George Orwell once said that one motivation for writing is sheer egoism. He thought people write to be talked about and remembered after death. This doesn't appear to be a major motivation to most writers as most writers don't achieve anything resembling fame. The writing world is very competitive as there are no barriers to entry to the field. All you need is a computer and a printer and you can be a writer.
Can money be a reason to write? That seems unlikely as there is very little money in writing. Every writer seems to have what I call 'the Amy Tan dream.' Amy Tan's first novel—The Joy Luck Club was accepted on the first try and she went on to a very successful writing carrier. We all want our little creations to be accepted on the first try and profound success to follow. In reality, for the most part, writing is an unprofitable undertaking. Even if someone pays you for a story, the amount of time put into creating the thing will probably place the project far below the minimum wage level.
Assuming you are a non-professional writer, should you consider money as the motivation for our writing? In a larger sense, should we consider money for all of our leisure time pursuits? We dedicate most of our lives to making money. In our spare times, shouldn't we allow ourselves to be non-money motivated? I once had a friend in Connecticut who was showing me his house.

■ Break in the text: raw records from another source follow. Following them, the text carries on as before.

def s_hold_run : State := { dev := { dev0 with power := { dev0.power with mode := .run, lockout := true }, chans := [(0, { state := 3, frames := 1000, ranks := 1 })], mem := { retired := [5] }, links := [(1, { up := true, cxl := true, rate := 64000, pbr := some 7 })] } }
/-- Each trigger draws the HOLD cut in RUN (R531, R532). -/
theorem witness_hold_run :
    exec (.resetNAssert) s_hold_run = .next { s_hold_run with dev := nx (.resetNAssert) s_hold_run } ∧
    ((nx (.resetNAssert) s_hold_run).power.mode = .hold ∧ (nx (.resetNAssert) s_hold_run).power.holdSeq = 1 ∧ (nx (.resetNAssert) s_hold_run).power.lastTrig = 0 ∧ (nx (.resetNAssert) s_hold_run).power.entering = 0 ∧ (nx (.resetNAssert) s_hold_run).mem = s_hold_run.dev.mem ∧ (nx (.resetNAssert) s_hold_run).power.resetLow = true ∧ (nx (.resetNAssert) s_hold_run).power.lockout = false ∧ (nx (.resetNAssert) s_hold_run).power.fromBoot = false) ∧
    exec (.holdReqNAssert) s_hold_run = .next { s_hold_run with dev := nx (.holdReqNAssert) s_hold_run } ∧
    ((nx (.holdReqNAssert) s_hold_run).power.mode = .hold ∧ (nx (.holdReqNAssert) s_hold_run).power.holdSeq = 1 ∧ (nx (.holdReqNAssert) s_hold_run).power.lastTrig = 1 ∧ (nx (.holdReqNAssert) s_hold_run).mem = s_hold_run.dev.mem ∧ ((nx (.holdReqNAssert) s_hold_run).link 1).up = false ∧ ((nx (.holdReqNAssert) s_hold_run).link 1).pbr = some 7) ∧
    exec (.pwrWarnNAssert) s_hold_run = .next { s_hold_run with dev := nx (.pwrWarnNAssert) s_hold_run } ∧
    ((nx (.pwrWarnNAssert) s_hold_run).power.mode = .hold ∧ (nx (.pwrWarnNAssert) s_hold_run).power.holdSeq = 1 ∧ (nx (.pwrWarnNAssert) s_hold_run).power.lastTrig = 2 ∧ (nx (.pwrWarnNAssert) s_hold_run).mem = s_hold_run.dev.mem ∧ ((nx (.pwrWarnNAssert) s_hold_run).link 1).up = false ∧ ((nx (.pwrWarnNAssert) s_hold_run).link 1).pbr = some 7) ∧
    exec (.thermalTrip) s_hold_run = .next { s_hold_run with dev := nx (.thermalTrip) s_hold_run } ∧
    ((nx (.thermalTrip) s_hold_run).power.mode = .hold ∧ (nx (.thermalTrip) s_hold_run).power.holdSeq = 1 ∧ (nx (.thermalTrip) s_hold_run).power.lastTrig = 3 ∧ (nx (.thermalTrip) s_hold_run).mem = s_hold_run.dev.mem ∧ ((nx (.thermalTrip) s_hold_run).link 1).up = false ∧ ((nx (.thermalTrip) s_hold_run).link 1).pbr = some 7) :=
  ⟨nx_iff (by decide +kernel),
   by decide +kernel,
   nx_iff (by decide +kernel),
   by decide +kernel,
   nx_iff (by decide +kernel),
   by decide +kernel,
   nx_iff (by decide +kernel),
   by decide +kernel⟩

def s_hold_boot : State := { dev := { dev0 with power := { dev0.power with mode := .boot, lockout := true }, chans := [(0, { state := 3, frames := 1000, ranks := 1 })], mem := { retired := [5] }, links := [(1, { up := true, cxl := true, rate := 64000, pbr := some 7 })] } }
/-- Each trigger draws the HOLD cut in BOOT (R531, R532). -/
theorem witness_hold_boot :
    exec (.resetNAssert) s_hold_boot = .next { s_hold_boot with dev := nx (.resetNAssert) s_hold_boot } ∧
    ((nx (.resetNAssert) s_hold_boot).power.mode = .hold ∧ (nx (.resetNAssert) s_hold_boot).power.holdSeq = 1 ∧ (nx (.resetNAssert) s_hold_boot).power.lastTrig = 0 ∧ (nx (.resetNAssert) s_hold_boot).power.entering = 0 ∧ (nx (.resetNAssert) s_hold_boot).mem = s_hold_boot.dev.mem ∧ (nx (.resetNAssert) s_hold_boot).power.resetLow = true ∧ (nx (.resetNAssert) s_hold_boot).power.lockout = false ∧ (nx (.resetNAssert) s_hold_boot).power.fromBoot = true) ∧
    exec (.holdReqNAssert) s_hold_boot = .next { s_hold_boot with dev := nx (.holdReqNAssert) s_hold_boot } ∧
    ((nx (.holdReqNAssert) s_hold_boot).power.mode = .hold ∧ (nx (.holdReqNAssert) s_hold_boot).power.holdSeq = 1 ∧ (nx (.holdReqNAssert) s_hold_boot).power.lastTrig = 1 ∧ (nx (.holdReqNAssert) s_hold_boot).mem = s_hold_boot.dev.mem ∧ ((nx (.holdReqNAssert) s_hold_boot).link 1).up = false ∧ ((nx (.holdReqNAssert) s_hold_boot).link 1).pbr = some 7) ∧
    exec (.pwrWarnNAssert) s_hold_boot = .next { s_hold_boot with dev := nx (.pwrWarnNAssert) s_hold_boot } ∧
    ((nx (.pwrWarnNAssert) s_hold_boot).power.mode = .hold ∧ (nx (.pwrWarnNAssert) s_hold_boot).power.holdSeq = 1 ∧ (nx (.pwrWarnNAssert) s_hold_boot).power.lastTrig = 2 ∧ (nx (.pwrWarnNAssert) s_hold_boot).mem = s_hold_boot.dev.mem ∧ ((nx (.pwrWarnNAssert) s_hold_boot).link 1).up = false ∧ ((nx (.pwrWarnNAssert) s_hold_boot).link 1).pbr = some 7) ∧
    exec (.thermalTrip) s_hold_boot = .next { s_hold_boot with dev := nx (.thermalTrip) s_hold_boot } ∧
    ((nx (.thermalTrip) s_hold_boot).power.mode = .hold ∧ (nx (.thermalTrip) s_hold_boot).power.holdSeq = 1 ∧ (nx (.thermalTrip) s_hold_boot).power.lastTrig = 3 ∧ (nx (.thermalTrip) s_hold_boot).mem = s_hold_boot.dev.mem ∧ ((nx (.thermalTrip) s_hold_boot).link 1).up = false ∧ ((nx (.thermalTrip) s_hold_boot).link 1).pbr = some 7) :=
  ⟨nx_iff (by decide +kernel),
   by decide +kernel,
   nx_iff (by decide +kernel),
   by decide +kernel,
   nx_iff (by decide +kernel),
   by decide +kernel,
   nx_iff (by decide +kernel),
   by decide +kernel⟩

def s_hold_deep : State := { dev := { dev0 with power := { dev0.power with mode := .deep, lockout := true }, chans := [(0, { state := 3, frames := 1000, ranks := 1 })], mem := { retired := [5] }, links := [(1, { up := true, cxl := true, rate := 64000, pbr := some 7 })] } }
/-- Each trigger draws the HOLD cut in DEEP (R531, R532). -/
theorem witness_hold_deep :
    exec (.resetNAssert) s_hold_deep = .next { s_hold_deep with dev := nx (.resetNAssert) s_hold_deep } ∧
    ((nx (.resetNAssert) s_hold_deep).power.mode = .hold ∧ (nx (.resetNAssert) s_hold_deep).power.holdSeq = 1 ∧ (nx (.resetNAssert) s_hold_deep).power.lastTrig = 0 ∧ (nx (.resetNAssert) s_hold_deep).power.entering = 0 ∧ (nx (.resetNAssert) s_hold_deep).mem = s_hold_deep.dev.mem ∧ (nx (.resetNAssert) s_hold_deep).power.resetLow = true ∧ (nx (.resetNAssert) s_hold_deep).power.lockout = false ∧ (nx (.resetNAssert) s_hold_deep).power.fromBoot = false) ∧
    exec (.holdReqNAssert) s_hold_deep = .next { s_hold_deep with dev := nx (.holdReqNAssert) s_hold_deep } ∧
    ((nx (.holdReqNAssert) s_hold_deep).power.mode = .hold ∧ (nx (.holdReqNAssert) s_hold_deep).power.holdSeq = 1 ∧ (nx (.holdReqNAssert) s_hold_deep).power.lastTrig = 1 ∧ (nx (.holdReqNAssert) s_hold_deep).mem = s_hold_deep.dev.mem ∧ ((nx (.holdReqNAssert) s_hold_deep).link 1).up = false ∧ ((nx (.holdReqNAssert) s_hold_deep).link 1).pbr = some 7) ∧
    exec (.pwrWarnNAssert) s_hold_deep = .next { s_hold_deep with dev := nx (.pwrWarnNAssert) s_hold_deep } ∧
    ((nx (.pwrWarnNAssert) s_hold_deep).power.mode = .hold ∧ (nx (.pwrWarnNAssert) s_hold_deep).power.holdSeq = 1 ∧ (nx (.pwrWarnNAssert) s_hold_deep).power.lastTrig = 2 ∧ (nx (.pwrWarnNAssert) s_hold_deep).mem = s_hold_deep.dev.mem ∧ ((nx (.pwrWarnNAssert) s_hold_deep).link 1).up = false ∧ ((nx (.pwrWarnNAssert) s_hold_deep).link 1).pbr = some 7) ∧
    exec (.thermalTrip) s_hold_deep = .next { s_hold_deep with dev := nx (.thermalTrip) s_hold_deep } ∧
    ((nx (.thermalTrip) s_hold_deep).power.mode = .hold ∧ (nx (.thermalTrip) s_hold_deep).power.holdSeq = 1 ∧ (nx (.thermalTrip) s_hold_deep).power.lastTrig = 3 ∧ (nx (.thermalTrip) s_hold_deep).mem = s_hold_deep.dev.mem ∧ ((nx (.thermalTrip) s_hold_deep).link 1).up = false ∧ ((nx (.thermalTrip) s_hold_deep).link 1).pbr = some 7) :=
  ⟨nx_iff (by decide +kernel),
   by decide +kernel,
   nx_iff (by decide +kernel),
   by decide +kernel,
   nx_iff (by decide +kernel),
   by decide +kernel,
   nx_iff (by decide +kernel),
   by decide +kernel⟩

def s_hold_done : State := { dev := { dev0 with power := { dev0.power with mode := .hold, holdSeq := 1, entries := 5 }, chans := [(0, { state := 3, frames := 1000, ranks := 1 })], mem := { retired := [5] } }, trust := { sessions := [{ chan := 0, id := 1 }], negotiated := [(0, 3)] } }
/-- The sequence ends with retention; another trigger does nothing; the backstop ends it without (R533, R534). -/
theorem witness_hold_done :
    exec (.holdReqNAssert) s_hold_done = .next s_hold_done ∧
    exec (.holdSequenceComplete) s_hold_done = .next (nxs (.holdSequenceComplete) s_hold_done) ∧
    ((nxs (.holdSequenceComplete) s_hold_done).trust = {} ∧ (nxs (.holdSequenceComplete) s_hold_done).dev.fwUp = false ∧ (nxs (.holdSequenceComplete) s_hold_done).dev.power.holdSeq = 2 ∧ (nxs (.holdSequenceComplete) s_hold_done).dev.power.incomplete = false ∧ (nxs (.holdSequenceComplete) s_hold_done).dev.power.retention = true ∧ (nxs (.holdSequenceComplete) s_hold_done).dev.power.coreEn = false ∧ (nxs (.holdSequenceComplete) s_hold_done).dev.power.sramEn = false ∧ (nxs (.holdSequenceComplete) s_hold_done).dev.mem = s_hold_done.dev.mem ∧ ((nxs (.holdSequenceComplete) s_hold_done).dev.chan 0).sub = 3 ∧ ((nxs (.holdSequenceComplete) s_hold_done).dev.chan 0).canaries = some 1) ∧
    exec (.holdBackstop) s_hold_done = .next (nxs (.holdBackstop) s_hold_done) ∧
    ((nxs (.holdBackstop) s_hold_done).trust = {} ∧ (nxs (.holdBackstop) s_hold_done).dev.fwUp = false ∧ (nxs (.holdBackstop) s_hold_done).dev.power.holdSeq = 2 ∧ (nxs (.holdBackstop) s_hold_done).dev.power.retention = false ∧ (nxs (.holdBackstop) s_hold_done).dev.power.incomplete = true ∧ (nxs (.holdBackstop) s_hold_done).dev.power.retHold = true ∧ ((nxs (.holdBackstop) s_hold_done).dev.chan 0).sub = 3) :=
  ⟨gives_iff.1 (by decide +kernel),
   gives_iff.1 (by decide +kernel),
   by decide +kernel,
   gives_iff.1 (by decide +kernel),
   by decide +kernel⟩

def s_rail_loss : State := { dev := { dev0 with power := { dev0.power with retention := true }, chans := [(0, { state := 3, frames := 1000, ranks := 1 })] } }
/-- A rail is lost in RUN (R534). -/
theorem witness_rail_loss :
    exec (.mainRailLoss) s_rail_loss = .next (nxs (.mainRailLoss) s_rail_loss) ∧
    ((nxs (.mainRailLoss) s_rail_loss).trust = {} ∧ (nxs (.mainRailLoss) s_rail_loss).dev.power.mode = .hold ∧ (nxs (.mainRailLoss) s_rail_loss).dev.power.holdSeq = 2 ∧ (nxs (.mainRailLoss) s_rail_loss).dev.power.rails = false ∧ (nxs (.mainRailLoss) s_rail_loss).dev.power.retention = false ∧ (nxs (.mainRailLoss) s_rail_loss).dev.power.incomplete = true ∧ ((nxs (.mainRailLoss) s_rail_loss).dev.chan 0).sub = 3) :=
  ⟨gives_iff.1 (by decide +kernel),
   by decide +kernel⟩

He had a basement that resembled a motorcycle junk yard with motorcycle parts strewn throughout the room. It looked like a motorcycle serial killer had murdered several motorcycles and thrown all the dismembered parts randomly around the room. He sheepishly admitted, “maybe I should put one of the bikes together and sell it.” However after I thought about it, I realized that whatever he was doing in his basement—repairing a motorcycle or building a motorcycle—was great fun to him. Therefore he shouldn't let the profit/loss motivation into his decision process. Perhaps when we notice a friend or neighbor doing something very unprofitable in their spare time, we should assume that they are having great fun.
Several professional writers have offered introspective and very illuminating looks into their motivations.
“You don't write because you want to say something, you write because you've got something to say.” F Scott Fitzgerald
“Those of us who write do it because there are stories inside us burning to get out. Writing is essential to our well-being.” Judy Blume
“Science fiction is the fiction of ideas. Ideas excite me, and as soon as I get excited, the adrenaline gets going and the next thing I know I'm borrowing energy from the ideas themselves.“ Ray Bradbury
“The best thing about writing fiction is the moment where the story catches fire and comes to life on the page and suddenly it all makes sense and you know what it's about and why you're doing it and what these people are saying and doing, and you get to feel like both the creator and the audience. Everything is suddenly both obvious and surprising...and it's magic and wonderful and strange.” Neil Gaiman
Read those motivation descriptions again. I think most of the writers on this site will admit to a feeling of having “something something to say” and a “story burning to get out” when we initially start a story. I think most of the writers on this site will admit to a feeling of excitement in the creative process of writing the story and a feeling of being “both the creator and the audience.” I think most of the writers on this site have had the “magic and wonderful and strange” experience of a story catching fire and coming to life.